◆ WORK INSTRUCTION: Would you please copy every line from the records that contains the word "them"?

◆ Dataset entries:

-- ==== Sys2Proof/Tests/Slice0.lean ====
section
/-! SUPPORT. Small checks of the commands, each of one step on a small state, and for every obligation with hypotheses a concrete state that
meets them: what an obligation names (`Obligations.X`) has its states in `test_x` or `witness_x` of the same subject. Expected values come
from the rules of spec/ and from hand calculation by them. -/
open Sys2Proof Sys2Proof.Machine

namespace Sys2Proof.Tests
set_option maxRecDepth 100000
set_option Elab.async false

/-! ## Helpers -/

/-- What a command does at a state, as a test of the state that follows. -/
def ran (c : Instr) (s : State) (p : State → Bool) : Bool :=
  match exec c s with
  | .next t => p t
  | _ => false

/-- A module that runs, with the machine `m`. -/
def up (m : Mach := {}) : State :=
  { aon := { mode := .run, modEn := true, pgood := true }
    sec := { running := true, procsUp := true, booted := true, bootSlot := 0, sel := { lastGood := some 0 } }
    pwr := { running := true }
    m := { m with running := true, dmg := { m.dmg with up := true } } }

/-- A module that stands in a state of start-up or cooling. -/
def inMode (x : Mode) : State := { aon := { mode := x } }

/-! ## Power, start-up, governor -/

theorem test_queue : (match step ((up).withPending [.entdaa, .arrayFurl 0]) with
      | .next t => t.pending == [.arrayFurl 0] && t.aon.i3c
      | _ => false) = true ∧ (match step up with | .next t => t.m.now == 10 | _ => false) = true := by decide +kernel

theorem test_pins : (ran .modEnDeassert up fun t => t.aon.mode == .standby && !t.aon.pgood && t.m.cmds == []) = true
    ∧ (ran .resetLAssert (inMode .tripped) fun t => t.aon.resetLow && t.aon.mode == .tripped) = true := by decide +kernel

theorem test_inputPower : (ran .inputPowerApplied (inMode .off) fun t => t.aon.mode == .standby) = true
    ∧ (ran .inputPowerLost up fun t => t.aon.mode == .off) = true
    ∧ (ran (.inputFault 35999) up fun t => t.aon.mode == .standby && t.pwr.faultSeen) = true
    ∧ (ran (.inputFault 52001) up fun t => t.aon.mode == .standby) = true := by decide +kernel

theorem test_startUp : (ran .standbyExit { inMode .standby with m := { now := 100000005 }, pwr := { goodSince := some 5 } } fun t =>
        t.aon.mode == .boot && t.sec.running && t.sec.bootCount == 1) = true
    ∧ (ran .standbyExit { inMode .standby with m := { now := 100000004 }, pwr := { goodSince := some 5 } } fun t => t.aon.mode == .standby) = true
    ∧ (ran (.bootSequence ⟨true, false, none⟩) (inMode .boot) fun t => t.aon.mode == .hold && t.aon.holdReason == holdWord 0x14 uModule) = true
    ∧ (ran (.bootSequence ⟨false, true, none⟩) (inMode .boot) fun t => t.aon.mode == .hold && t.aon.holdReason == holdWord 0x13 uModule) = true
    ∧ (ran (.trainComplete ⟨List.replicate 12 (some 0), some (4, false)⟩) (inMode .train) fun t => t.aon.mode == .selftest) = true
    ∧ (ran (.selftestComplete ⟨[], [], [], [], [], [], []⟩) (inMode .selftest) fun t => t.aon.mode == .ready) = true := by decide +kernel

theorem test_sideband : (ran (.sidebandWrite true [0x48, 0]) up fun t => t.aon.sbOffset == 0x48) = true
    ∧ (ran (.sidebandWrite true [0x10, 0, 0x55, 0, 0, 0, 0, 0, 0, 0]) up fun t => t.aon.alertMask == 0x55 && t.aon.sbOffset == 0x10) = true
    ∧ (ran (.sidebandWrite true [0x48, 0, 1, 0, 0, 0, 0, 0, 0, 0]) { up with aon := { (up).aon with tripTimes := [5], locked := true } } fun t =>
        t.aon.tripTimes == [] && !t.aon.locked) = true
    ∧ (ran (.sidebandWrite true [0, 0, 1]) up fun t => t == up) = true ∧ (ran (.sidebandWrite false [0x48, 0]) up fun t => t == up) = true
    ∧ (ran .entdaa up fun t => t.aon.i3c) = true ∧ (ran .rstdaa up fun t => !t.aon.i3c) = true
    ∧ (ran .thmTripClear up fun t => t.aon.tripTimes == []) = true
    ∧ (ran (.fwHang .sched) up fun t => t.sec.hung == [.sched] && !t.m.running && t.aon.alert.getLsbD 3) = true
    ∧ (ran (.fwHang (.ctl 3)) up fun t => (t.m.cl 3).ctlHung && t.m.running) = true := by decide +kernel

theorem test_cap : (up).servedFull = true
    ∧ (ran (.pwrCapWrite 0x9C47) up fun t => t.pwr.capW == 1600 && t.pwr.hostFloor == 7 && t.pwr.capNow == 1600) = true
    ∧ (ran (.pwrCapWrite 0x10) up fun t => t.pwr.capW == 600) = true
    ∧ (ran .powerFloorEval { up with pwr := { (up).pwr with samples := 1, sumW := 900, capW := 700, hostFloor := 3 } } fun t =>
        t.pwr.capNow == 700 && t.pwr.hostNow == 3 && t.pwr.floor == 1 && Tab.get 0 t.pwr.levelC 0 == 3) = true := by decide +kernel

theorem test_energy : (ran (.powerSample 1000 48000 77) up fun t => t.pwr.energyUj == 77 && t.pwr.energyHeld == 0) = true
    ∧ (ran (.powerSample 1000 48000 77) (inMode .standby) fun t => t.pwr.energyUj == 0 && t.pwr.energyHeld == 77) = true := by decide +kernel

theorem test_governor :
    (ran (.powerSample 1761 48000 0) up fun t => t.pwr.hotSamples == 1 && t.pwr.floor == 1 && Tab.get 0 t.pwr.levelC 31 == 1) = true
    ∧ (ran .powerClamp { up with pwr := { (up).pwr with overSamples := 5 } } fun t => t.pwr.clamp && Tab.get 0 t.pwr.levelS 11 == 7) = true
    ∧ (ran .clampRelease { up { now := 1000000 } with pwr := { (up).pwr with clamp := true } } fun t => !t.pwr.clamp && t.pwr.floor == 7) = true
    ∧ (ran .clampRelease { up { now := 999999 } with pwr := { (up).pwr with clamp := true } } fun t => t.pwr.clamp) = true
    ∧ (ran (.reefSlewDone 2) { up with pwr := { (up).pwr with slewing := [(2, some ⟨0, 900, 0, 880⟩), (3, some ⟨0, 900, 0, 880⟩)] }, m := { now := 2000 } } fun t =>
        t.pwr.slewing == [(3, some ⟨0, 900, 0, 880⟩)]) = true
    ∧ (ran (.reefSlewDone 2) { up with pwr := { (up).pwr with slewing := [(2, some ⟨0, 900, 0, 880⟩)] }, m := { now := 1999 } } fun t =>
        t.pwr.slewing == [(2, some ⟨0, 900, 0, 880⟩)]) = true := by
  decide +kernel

◆ EXERCISE ANSWER:
meets them: what an obligation names (`Obligations.X`) has its states in `test_x` or `witness_x` of the same subject. Expected values come
from the rules of spec/ and from hand calculation by them. -/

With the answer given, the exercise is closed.